I am trying to sample data from population within loop but that produces way too much allocations and making my algorithms lot slower. I need a way to sample data with no more than 1 allocation. How should I proceed??? Is there any inplace random number generator in julia.
Note that calls to rand()
do not allocate. It will only allocate if you construct a vector, ie. rand(10)
.
I need to generate random numbers within particular range, like 1: length(X).
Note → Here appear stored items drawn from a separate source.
/-- R168, R172: a frame that completes behind the request in hand waits; behind two queued requests it is
answered BUSY or, with the BUSY list full, discarded as OVERRUN. REPLY_SENT frees the link: the oldest BUSY
reply goes first, then the waiting request is taken, and with neither the link falls idle; after the reply to
RESET it acts as CONSOLE_RESET. At the end of a BUSY reply the same holds, and the queue stays as it is. A
taken request is in hand, with its owner's answer in transmission. The transmit line carries the reply in
transmission byte by byte, each in its serial form (R165); that it is idle at the level of a stop bit with none is
the model's reading (log 6). So is that the reply's kind is the request's with bit 7 set by OR, for a kind that
has it already too (log 10), and that RECEIVE_FRAME leaves the frame in assembly as it was is its choice (log
31). -/
def Obligations.RequestsQueueAndAreAnswered : Prop :=
  (∀ (dt : Nat) (kind tag : Byte) (body : List Byte) (s : State), InService s → 2 ≤ s.link.queue.length →
      (s.link.busy.length < 2 → exec (.receiveFrame dt kind tag body) s
        = .next { elapse dt s with link := { s.link with
            busy := s.link.busy ++ [⟨kind ||| 0x80#8, tag, [4#8]⟩] } })
      ∧ (2 ≤ s.link.busy.length → exec (.receiveFrame dt kind tag body) s
        = .next { elapse dt s with link := { s.link with
            errors := min 255 (s.link.errors + 1), lastDiscard := .OVERRUN } }))
  ∧ (∀ (dt : Nat) (kind tag : Byte) (body : List Byte) (q : Queued) (s : State), InService s →
      s.link.queue = [q] → s.link.inHand = true →
      exec (.receiveFrame dt kind tag body) s
        = .next { elapse dt s with link := { s.link with
            queue := [q, ⟨kind, tag, parseRequest kind body⟩] } })
  ∧ (∀ (dt : Nat) (x : Sending) (s : State), InService s → s.link.sending = some x → x.resets = false →
      (∀ b rest, s.link.busy = b :: rest → x.ofHand = true → exec (.replySent dt) s
        = .next { elapse dt s with link := { s.link with
            queue := s.link.queue.drop 1, inHand := false, busy := rest,
            sending := some ⟨replyFrame b, false, false⟩ } })
      ∧ (s.link.busy = [] → x.ofHand = true → s.link.queue.length ≤ 1 → exec (.replySent dt) s
        = .next { elapse dt s with link := { s.link with queue := [], inHand := false, sending := none } })
      ∧ (x.ofHand = false →
        let sent := { elapse dt s with link := { s.link with sending := none } }
        (∀ b rest, s.link.busy = b :: rest → exec (.replySent dt) s
          = .next { elapse dt s with link := { s.link with
              busy := rest, sending := some ⟨replyFrame b, false, false⟩ } })
        ∧ (∀ q rest, s.link.busy = [] → s.link.queue = q :: rest → s.link.inHand = false →
            exec (.replySent dt) s = .next (takeRequest q sent))
        ∧ (s.link.busy = [] → (s.link.queue = [] ∨ s.link.inHand = true) →
            exec (.replySent dt) s = .next sent)))
  ∧ (∀ (r : Request) (tag : Byte) (s : State),
      let a := answer r s
      takeRequest (queuedRow r tag) s = { a.state with link := { a.state.link with
        inHand := true,
        sending := some ⟨replyFrame (replyOf r tag a.result a.fields), true, decide (r = .reset)⟩ } })
  ∧ (∀ (dt : Nat) (x : Sending) (p q : Queued) (s : State), InService s → s.link.sending = some x →
      x.resets = false → x.ofHand = true → s.link.busy = [] → s.link.queue = [p, q] →
      exec (.replySent dt) s = .next (takeRequest q
        { elapse dt s with link := { s.link with queue := [q], inHand := false, sending := none } }))
  ∧ (∀ (dt dt' : Nat) (tag : Byte) (s : State), LinkIdle s →
      ∃ t, exec (.reset dt tag) s = .next t
        ∧ t = replied .reset tag .OK [] (elapse dt s)
        ∧ exec (.replySent dt') t = exec (.consoleReset dt') t)
  ∧ (∀ s : State, InService s →
      (∀ x, s.link.sending = some x → transmitLine s = .carries (x.frame.flatMap (serial · true)))
      ∧ (s.link.sending = none → transmitLine s = .idle true))

/-- R165: a byte time is a start bit, eight data bits from the least significant, and a stop bit; a stop bit
found low is a framing error, whatever the data bits, and a line held low for a run of byte times is a run
of framing errors, one for each. R167: BYTE_RECEIVED while HUNTING; a framing error, a length out of bounds
and a bad check while ASSEMBLING, up to 200 units after the last byte; and FRAME_TIMEOUT at 200 units after
it. -/
def Obligations.ReceiveLineFollowsTheAssembly : Prop :=
  (∀ (dt : Nat) (b : Byte) (s : State), InService s → s.link.assembly = .HUNTING →
      (b = 0xC3#8 → exec (.byteReceived dt (serial b true)) s
        = .next { elapse dt s with link := { s.link with
            assembly := .ASSEMBLING [] (s.now + BitVec.ofNat 32 dt) } })
      ∧ (b ≠ 0xC3#8 → exec (.byteReceived dt (serial b true)) s = .next (elapse dt s))
      ∧ exec (.byteReceived dt (serial b false)) s = .next (elapse dt s))
  ∧ (∀ (dt gap : Nat) (bs : List Byte) (last : Time) (b : Byte) (s : State), InService s →
      s.link.assembly = .ASSEMBLING bs last → gap ≤ 200 →
      s.now + BitVec.ofNat 32 dt = last + BitVec.ofNat 32 gap →
      exec (.byteReceived dt (serial b false)) s = .next { elapse dt s with link := { s.link with
        assembly := .HUNTING, errors := min 255 (s.link.errors + 1), lastDiscard := .FRAMING } }
      ∧ (∀ n, runAll (List.replicate (n + 1) (.byteReceived dt (serial 0#8 false))) s
          = .next { elapse (dt * (n + 1)) s with link := { s.link with
              assembly := .HUNTING, errors := min 255 (s.link.errors + 1), lastDiscard := .FRAMING } })
      ∧ (∀ lo : Byte, bs = [lo] → (lo.toNat + 256 * b.toNat < 2 ∨ 1024 < lo.toNat + 256 * b.toNat) →
          exec (.byteReceived dt (serial b true)) s = .next { elapse dt s with link := { s.link with
            assembly := .HUNTING, errors := min 255 (s.link.errors + 1), lastDiscard := .LENGTH } })
      ∧ (∀ lo hi kind tag : Byte, ∀ rest : List Byte, bs = lo :: hi :: kind :: tag :: rest →
          rest.length + 1 = lo.toNat + 256 * hi.toNat →
          checkBytes (bs.take (lo.toNat + 256 * hi.toNat + 2)) ≠ bs.drop (lo.toNat + 256 * hi.toNat + 2) ++ [b] →
          exec (.byteReceived dt (serial b true)) s = .next { elapse dt s with link := { s.link with
            assembly := .HUNTING, errors := min 255 (s.link.errors + 1), lastDiscard := .CHECK } }))
  ∧ (∀ (dt : Nat) (bs : List Byte) (last : Time) (s : State), InService s →
      s.link.assembly = .ASSEMBLING bs last → s.now + BitVec.ofNat 32 dt = last + 200#32 →
      exec (.frameTimeout dt) s = .next { elapse dt s with link := { s.link with
        assembly := .HUNTING, errors := min 255 (s.link.errors + 1), lastDiscard := .TIMEOUT } })

/-- A frame sent byte by byte in serial form, with the same interval of at most 20 ms before every byte, has
the effect of RECEIVE_FRAME at its last byte (R165, R166, R167). -/
def Obligations.FrameBytesMakeTheRequest : Prop :=
  ∀ (dt : Nat) (kind tag : Byte) (body : List Byte) (s : State), InService s →
    s.link.assembly = .HUNTING → dt ≤ 200 → body.length ≤ 1022 →
    runAll (byteRun dt (linkFrame kind tag body)) s
      = exec (.receiveFrame (dt * (body.length + 7)) kind tag body) s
I am trying mini batch gradient descent where I need small small batches of data, is it possible to sample without constructing a vector?
Something like
julia> v = Vector{Int}(undef, 3)
3-element Vector{Int64}:
235792464
235792496
293017040
julia> v .= rand(1:100, 3)
3-element Vector{Int64}:
78
12
50
?
julia> v = Vector{Int}(undef, 3)
3-element Vector{Int64}:
0
0
0
julia> v .= rand.(Ref(1:100))
3-element Vector{Int64}:
8
71
39
is much better as it doesn’t allocate yet another array
Like this? Notice the 0-allocations.
function take_sample!(data, sample)
N = length(data)
for i = 1:100
for j in eachindex(sample)
sample[j] = data[rand(1:N)]
end
end
end
N = 100
data = rand(-5:5, N)
sample = fill(0,5)
@btime take_sample!($data, $sample)
3.750 μs (0 allocations: 0 bytes)
Or a faster version using rand():
function take_sample!(data, sample)
N = length(data)
for i = 1:100
for j in eachindex(sample)
sample[j] = data[trunc(Int,N*rand()+1)]
end
end
end
@btime take_sample!($data, $sample)
1.050 μs (0 allocations: 0 bytes)
You can get it even a bit faster if you use a vector for rand() since it could be SIMD’ed.
This works good but I am unsure why Ref is used here?
Because otherwise you’d broadcast also 1:100
. Instead you want to say “for each iteration call rand(1:100)
”
However this is a sample with replacement
Hm. Did a quick check., would have expected a difference:
using Random, BenchmarkTools
Random.seed!(42)
v1 = Vector{Int}(undef, 100000)
v1 .= rand(1:2, length(v1))
@show v1
Random.seed!(42)
v2 = Vector{Int}(undef, 100000)
v2 .= rand.(Ref(1:2))
@show v2
@assert v1 == v2
nah they’re both samples with replacement.
Imagine you have 1M data points and you want to take a sample of 1000 of them… the question is will any of those 1M data points be included 2 or 3 or 4 etc times? Or is each data point included at most once?
To sample without replacement, you can just shuffle the indices and create a view:
mydata = rand(1_000_000);
indices = collect(1:1_000_000)
while ! done
shuffle!(indices)
subsample = @view(mydata[indices[1:100]])
... work with the subsample
end